Abstract:
Background: The first step in understanding ecological community diversity and
dynamics is quantifying community membership. An increasingly common method
for doing so is through metagenomics. Because of the rapidly increasing popularity
of this approach, a large number of computational tools and pipelines are available
for analysing metagenomic data. However, the majority of these tools have been
designed and benchmarked using highly accurate short read data (i.e. Illumina), with
few studies benchmarking classification accuracy for long error-prone reads (PacBio
or Oxford Nanopore). In addition, few tools have been benchmarked for nonmicrobial communities.

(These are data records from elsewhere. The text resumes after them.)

theorem issue_reserved {i : Instr} {r : Request} {s : State}
    (hi : i ∈ [Instr.reservedOp5, .reservedOp6, .reservedOp7]) (hd : decode s.cfg r = .ok i) :
    issue r s = .refused .reservedSelect := by
  simp only [List.mem_cons, List.not_mem_nil, or_false] at hi
  rcases hi with rfl | rfl | rfl <;> exact issue_eq_exec hd fun _ => rfl

end Sys2Proof.Machine

open Sys2Proof Sys2Proof.Machine

/-- Settles O25: the decoder reads a reserved instruction, which the step refuses, overlapping or not. -/
theorem reservedSelectsAreRefused : Obligations.ReservedSelectsAreRefused := by
  refine ⟨fun s => ⟨rfl, rfl, rfl⟩, fun s r sel args hp hf hb h5 => ?_⟩
  obtain ⟨rest, hp⟩ := List.head?_eq_some_iff.mp hp
  obtain ⟨i, hi, hd⟩ := decode_reserved hf hb h5
  rw [step_of_pending_cons hp]
  exact issue_reserved hi hd

end

section
/-! PROOFS. O1 to O8: the Checksum Engine (R110, R111, R113, R114, R116, R118). The step is a linear map over GF(2), so
it is known by its values on the single bits, and those are the values of eight bit-serial rounds. -/

namespace Sys2Proof.Machine

/-! ### The step over XOR -/

theorem low8_xor (v w : Word) : low8 (v ^^^ w) = low8 v ^^^ low8 w := BitVec.extractLsb'_xor

theorem high8_xor (v w : Word) : high8 (v ^^^ w) = high8 v ^^^ high8 w := BitVec.extractLsb'_xor

theorem zext16_xor (a b : Byte) : zext16 (a ^^^ b) = zext16 a ^^^ zext16 b := BitVec.setWidth_xor

theorem joinBytes_xor (hi hi' lo lo' : Byte) :
    joinBytes (hi ^^^ hi') (lo ^^^ lo') = joinBytes hi lo ^^^ joinBytes hi' lo' := BitVec.xor_append.symm

theorem zext16_eq_joinBytes (b : Byte) : zext16 b = joinBytes 0#8 b := BitVec.setWidth_eq_append (by decide)

@[simp] theorem low8_zext16 (b : Byte) : low8 (zext16 b) = b := by
  rw [zext16_eq_joinBytes, low8_joinBytes]

@[simp] theorem high8_zext16 (b : Byte) : high8 (zext16 b) = 0#8 := by
  rw [zext16_eq_joinBytes, high8_joinBytes]

/-- `e` of R110. -/
def mixedByte (b : Byte) (r : Word) : Byte := (b ^^^ low8 r) ^^^ (b ^^^ low8 r) <<< 4

theorem crcUpdate_eq_terms (b : Byte) (r : Word) : crcUpdate b r =
    joinBytes (mixedByte b r) (high8 r) ^^^ zext16 (mixedByte b r >>> 4) ^^^ zext16 (mixedByte b r) <<< 3 := rfl

theorem mixedByte_xor (b b' : Byte) (r r' : Word) :
    mixedByte (b ^^^ b') (r ^^^ r') = mixedByte b r ^^^ mixedByte b' r' := by
  simp only [mixedByte, low8_xor, BitVec.shiftLeft_xor_distrib]
  ac_rfl

/-- A byte cancels an equal low byte of the running value. -/
@[simp] theorem mixedByte_low8 (r : Word) : mixedByte (low8 r) r = 0#8 := by
  simp [mixedByte]

/-- R116 (d): every term of the step is linear. -/
theorem crcUpdate_xor (b b' : Byte) (r r' : Word) :
    crcUpdate (b ^^^ b') (r ^^^ r') = crcUpdate b r ^^^ crcUpdate b' r' := by
  simp only [crcUpdate_eq_terms, mixedByte_xor, high8_xor, joinBytes_xor, zext16_xor, BitVec.shiftLeft_xor_distrib,
    BitVec.ushiftRight_xor_distrib]
  ac_rfl

/-- The byte enters the step through the low half of the running value only (R110, corner cases). -/
theorem crcUpdate_eq_crcUpdate_zero (b : Byte) (r : Word) : crcUpdate b r = crcUpdate 0#8 (r ^^^ zext16 b) := by
  simp [crcUpdate_eq_terms, mixedByte, low8_xor, high8_xor, BitVec.xor_comm b]

/-! ### The bits of the new running value -/

theorem zext16_shiftLeft_three_getLsbD (v : Byte) {i : Nat} (h : i < 16) :
    (zext16 v <<< 3).getLsbD i = (decide (3 ≤ i) && v.getLsbD (i - 3)) := by
  rw [BitVec.getLsbD_shiftLeft, zext16_getLsbD _ (by omega), ← decide_not]
  simp only [h, decide_true, Bool.true_and, not_lt]

/-- R111, the high half: `t1` and `t3` have bits there, `t2` has none. -/
theorem crcUpdate_getLsbD_high (b : Byte) (r : Word) {i : Nat} (h : i < 8) :
    (crcUpdate b r).getLsbD (8 + i) = ((mixedByte b r).getLsbD i ^^ (mixedByte b r).getLsbD (5 + i)) := by
  have ht1 : (joinBytes (mixedByte b r) (high8 r)).getLsbD (8 + i) = (mixedByte b r).getLsbD i := by
    rw [joinBytes_getLsbD, if_neg (by omega), Nat.add_sub_cancel_left]
  have ht2 : (zext16 (mixedByte b r >>> 4)).getLsbD (8 + i) = false := by
    rw [zext16_getLsbD _ (by omega), BitVec.getLsbD_ushiftRight, BitVec.getLsbD_of_ge _ _ (by omega)]
  have ht3 : (zext16 (mixedByte b r) <<< 3).getLsbD (8 + i) = (mixedByte b r).getLsbD (5 + i) := by
    rw [zext16_shiftLeft_three_getLsbD _ (by omega), decide_eq_true (by omega), Bool.true_and,
      show 8 + i - 3 = 5 + i by omega]
  rw [crcUpdate_eq_terms, BitVec.getLsbD_xor, BitVec.getLsbD_xor, ht1, ht2, ht3, Bool.xor_false]

/-- R111, the low half: `t3` has no bit below bit 3. -/
theorem crcUpdate_getLsbD_low (b : Byte) (r : Word) {i : Nat} (h : i < 8) :
    (crcUpdate b r).getLsbD i = (r.getLsbD (8 + i) ^^ (mixedByte b r).getLsbD (4 + i) ^^
      (decide (3 ≤ i) && (mixedByte b r).getLsbD (i - 3))) := by
  have ht1 : (joinBytes (mixedByte b r) (high8 r)).getLsbD i = r.getLsbD (8 + i) := by
    rw [joinBytes_getLsbD, if_pos h, high8_getLsbD r h]
  have ht2 : (zext16 (mixedByte b r >>> 4)).getLsbD i = (mixedByte b r).getLsbD (4 + i) := by
    rw [zext16_getLsbD _ (by omega), BitVec.getLsbD_ushiftRight]
  rw [crcUpdate_eq_terms, BitVec.getLsbD_xor, BitVec.getLsbD_xor, ht1, ht2,
    zext16_shiftLeft_three_getLsbD _ (by omega)]

section
variable (b : Byte) (r : Word)

theorem crcUpdate_slice_15_11 :
    (crcUpdate b r).extractLsb' 11 5 = (mixedByte b r).extractLsb' 3 5 := by
  apply BitVec.eq_of_getLsbD_eq
  intro i hi
  simp only [BitVec.getLsbD_extractLsb', hi]
  rw [show 11 + i = 8 + (3 + i) by omega, crcUpdate_getLsbD_high b r (by omega),
    BitVec.getLsbD_of_ge _ (5 + (3 + i)) (by omega), Bool.xor_false]

theorem crcUpdate_slice_10_8 : (crcUpdate b r).extractLsb' 8 3 =
    (mixedByte b r).extractLsb' 0 3 ^^^ (mixedByte b r).extractLsb' 5 3 := by
  apply BitVec.eq_of_getLsbD_eq
  intro i hi
  simp only [BitVec.getLsbD_extractLsb', BitVec.getLsbD_xor, hi, decide_true, Bool.true_and, Nat.zero_add]
  exact crcUpdate_getLsbD_high b r (by omega)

Results: Here we compare simulated long reads from Oxford Nanopore and Pacific
Biosciences (PacBio) with high accuracy Illumina read sets to systematically investigate
the effects of sequence length and taxon type on classification accuracy for
metagenomic data from both microbial and non-microbial communities. We show that
very generally, classification accuracy is far lower for non-microbial communities, even
at low taxonomic resolution (e.g. family rather than genus). We then show that for two
popular taxonomic classifiers, long reads can significantly increase classification
accuracy, and this is most pronounced for non-microbial communities.
Conclusions: This work provides insight on the expected accuracy for metagenomic
analyses for different taxonomic groups, and establishes the point at which read
length becomes more important than error rate for assigning the correct taxon.